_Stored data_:
________________________________________

/-- R365: firmware tears down a card that has failed. -/
def execTeardown (card : Nat) (s : State) : Host.Outcome State Fault Refusal :=
  .next (let y := s.card card
    let st := if y.status ≠ 0 then y.status else s.failStatus card
    if st = 0 || y.torn || !(decide (y.st = .running) || decide (y.st = .evicted)) then s
    else
      let s := s.setCard card { y with status := st, torn := true, st := .running }
      let s := y.placed.foldl (fun s (k, c) => s.tearCtx card k c) s
      let s := s.modCard card fun z => { z with kept := z.kept ++ z.saved.map fun (k, c) => (k, c, {}), saved := [] }
      y.coresOf.foldl (fun s k =>
        s.modCore k fun q => { q with loadHand := q.loadHand.stopFor card, storeHand := q.storeHand.stopFor card }) s)

end Sys2Proof.Machine
end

________________________________________

_Task item_: Looking at the records above, work out how many lines contain "torn". Give the number only.

_Written answer_: 2